## BRIEF
Scan each line of the records for the word "number" and extract the ones that have it.
##### INPUT RECORDS
-- ==== Sys2Proof/Machine/Mixer.lean ====
section
/-! DEFINITION. The inline mixer (spec 09): the mapping of a burst, the processing of its frames, the staging buffer and the
sample reads, and the offering, holding and answering of a burst. -/

namespace Sys2Proof.Machine

open Sys2Proof

/-! ## From ring frame to timeline position (R144) -/

/-- Rf, the audio frames of the mix ring (R144). -/
def ClipSettings.ringFrames (c : ClipSettings) : Nat :=
  c.mixSize / 4

/-- The first ring frame f0 of a burst (R144). -/
def ClipSettings.firstFrame (c : ClipSettings) (addr : Addr) : Nat :=
  (addr.toNat - c.mixBase.toNat) / 4

/-- The first position p0: the one number congruent to f0 modulo Rf in [C − Rf/2, C + Rf/2) (R144). -/
def mapFirst (rf cursor f0 : Nat) : Int :=
  ((cursor : Int) - (rf / 2 : Nat)) + ((f0 : Int) - ((cursor : Int) - (rf / 2 : Nat))) % (rf : Int)

/-- Whether a burst of `frames` frames mapped to `p0` is a revisit (R144). -/
def isRevisit (cursor frames : Nat) (p0 : Int) : Bool :=
  decide (p0 < (cursor : Int)) || decide ((Config.lastPosition : Int) < p0 + (frames : Int) - 1)

/-! ## Full and partial beats (R147) -/

/-- Whether a beat is full (R147). -/
def isFullBeat (b : Beat) : Bool :=
  b.strobes == 255

/-- The positions of the frames of the full beats of a burst that begins at `p` (R147). -/
def fullPositions : Nat → List Beat → List Nat
  | _, [] => []
  | p, b :: bs => (if isFullBeat b then [p, p + 1] else []) ++ fullPositions (p + 2) bs

/-- The clips of a schedule that are WAITING or ACTIVE (R147, R149). -/
def soundingClips (clips : List (Nat × ClipEntry)) : List (Nat × ClipEntry) :=
  clips.filter fun c => c.2.state != .releasing

/-- The needed samples of a burst: clip entry number and sample index (R147). -/
def neededSamples (clips : List (Nat × ClipEntry)) (p : Nat) (beats : List Beat) : List (Nat × Nat) :=
  (fullPositions p beats).filterMap fun q =>
    (playingClip q (soundingClips clips)).map fun c => (c.1, q - c.2.start)

/-! ## The mix (R156, R157) -/

/-- The 16-bit sample of a channel: channel `i` of the four that a beat holds, in address order (spec 00 section 2.6). -/
def sampleAt (w : Word) (i : Nat) : Int :=
  (w.extractLsb' (16 * i) 16).toInt

/-- y of R156. The divisor is positive, so `/` rounds towards minus infinity. -/
def mixValue (x g d dg : Int) : Int :=
  (x * g + d * dg + 16384) / 32768

/-- A result limited to the range of a sample (R156). -/
def limitSample (y : Int) : Int :=
  max (-32768) (min 32767 y)

/-- Whether a result is limited (R156). -/
def isLimited (y : Int) : Bool :=
  decide (32767 < y) || decide (y < -32768)

/-- The 32 bits of an audio frame, left sample lowest (spec 00 section 2.6). -/
def packFrame (left right : Int) : BitVec 32 :=
  BitVec.ofInt 16 right ++ BitVec.ofInt 16 left

/-- Whether a sample of a clip is staged (R149). -/
def ClipTrack.isStaged (x : ClipTrack) (i k : Nat) : Bool :=
  x.staged.any fun s => s.clip == i && s.index == k

/-- The description sample d and the level dg of a frame, and the track after the sample is used and the PARITY flag is
set (R148 step 4, R157). -/
def ClipTrack.takeSample (x : ClipTrack) (playing : Option (Nat × ClipEntry)) (p : Nat) : Int × Nat × ClipTrack :=
  match playing with
  | none => (0, 0, x)
  | some c =>
    match x.staged.find? fun s => s.clip == c.1 && s.index == p - c.2.start with
    | none => (0, 0, x)
    | some s =>
      let y := { x with staged := x.staged.filter fun u => !(u.clip == c.1 && u.index == p - c.2.start) }
      if s.parityOk then (if s.errorMark then 0 else s.value.toInt, c.2.level, y)
      else (0, c.2.level, { y with counters := { y.counters with parityFlag := true } })

/-- The counts after the two channels of a frame are formed (R156). -/
def ClipCounters.limited (k : ClipCounters) (l r : Int) : ClipCounters :=
  { k with saturated := countIf (isLimited r) (countIf (isLimited l) k.saturated) }

/-- A full-beat frame at the cursor is mixed (R148 step 4, R156). -/
def LaneWork.mixFrame (t : Slot) (left right : Int) (w : LaneWork) : LaneWork × BitVec 32 :=
  let p := w.x.cursor
  let clips := scheduleIn t w.pool
  let g := duckGain w.x.settings.tailTicks p clips
  let (d, dg, y) := w.x.takeSample (playingClip p clips) p
  let l := mixValue left g d dg
  let r := mixValue right g d dg
  ({ w with x := { y with counters := y.counters.limited l r } }, packFrame (limitSample l) (limitSample r))

/-! ## Processing (R146, R148) -/

/-- Steps 1 and 2 of a frame (R148, R130). -/
def LaneWork.beginFrame (t : Slot) (w : LaneWork) : LaneWork :=
  LaneWork.changeClips t w.x.cursor { w with x := { w.x with meter := w.x.meter.advanced w.x.cursor } }

/-- Step 3 of a frame in a full beat (R148, R129). -/
def LaneWork.meterFrame (left right : Int) (w : LaneWork) : LaneWork :=
  { w with x := { w.x with meter := w.x.meter.added left right } }

/-- The cursor advances to a position: the blocks that end by it complete, and the clips whose e + T is by it retire
(R130, R125). -/
def LaneWork.advanceTo (t : Slot) (pos : Nat) (w : LaneWork) : LaneWork :=
  LaneWork.retireClips t pos { w with x := { w.x with cursor := pos, meter := w.x.meter.advanced pos } }

/-- A frame of a full beat (R148). -/
def LaneWork.fullFrame (t : Slot) (left right : Int) (w : LaneWork) : LaneWork × BitVec 32 :=
  let m := ((w.beginFrame t).meterFrame left right).mixFrame t left right
  (m.1.advanceTo t (m.1.x.cursor + 1), m.2)

/-- A frame of a partial beat (R147, R148). -/
def LaneWork.partialFrame (t : Slot) (w : LaneWork) : LaneWork :=
  let m := w.beginFrame t
  m.advanceTo t (m.x.cursor + 1)

/-- The two frames of a beat, and the beat to be written (R147, R148). -/
def LaneWork.beat (t : Slot) (b : Beat) (w : LaneWork) : LaneWork × Beat :=
  if isFullBeat b then
    let f0 := w.fullFrame t (sampleAt b.data 0) (sampleAt b.data 1)
    let f1 := f0.1.fullFrame t (sampleAt b.data 2) (sampleAt b.data 3)
    (f1.1, ⟨f1.2 ++ f0.2, 255⟩)
  else
    let v := (w.partialFrame t).partialFrame t
    ({ v with x := { v.x with counters := { v.x.counters with partialFlag := true } } }, b)

/-- The beats of a burst in order (R148). -/
def LaneWork.beats (t : Slot) : List Beat → LaneWork → LaneWork × List Beat
  | [], w => (w, [])
  | b :: bs, w =>
    let r := w.beat t b
    let q := LaneWork.beats t bs r.1
    (q.1, r.2 :: q.2)

/-- The jump of a gap burst; an in-order burst makes none (R146). -/
def LaneWork.jump (t : Slot) (p : Nat) (w : LaneWork) : LaneWork :=
  if w.x.cursor < p then
    LaneWork.advanceTo t p
      { w with
        x := { w.x with counters := { w.x.counters with gapFrames := satAdd w.x.counters.gapFrames (p - w.x.cursor) } } }
  else w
##########
## SOLUTION BELOW
/-- The first position p0: the one number congruent to f0 modulo Rf in [C − Rf/2, C + Rf/2) (R144). -/
/-- The needed samples of a burst: clip entry number and sample index (R147). -/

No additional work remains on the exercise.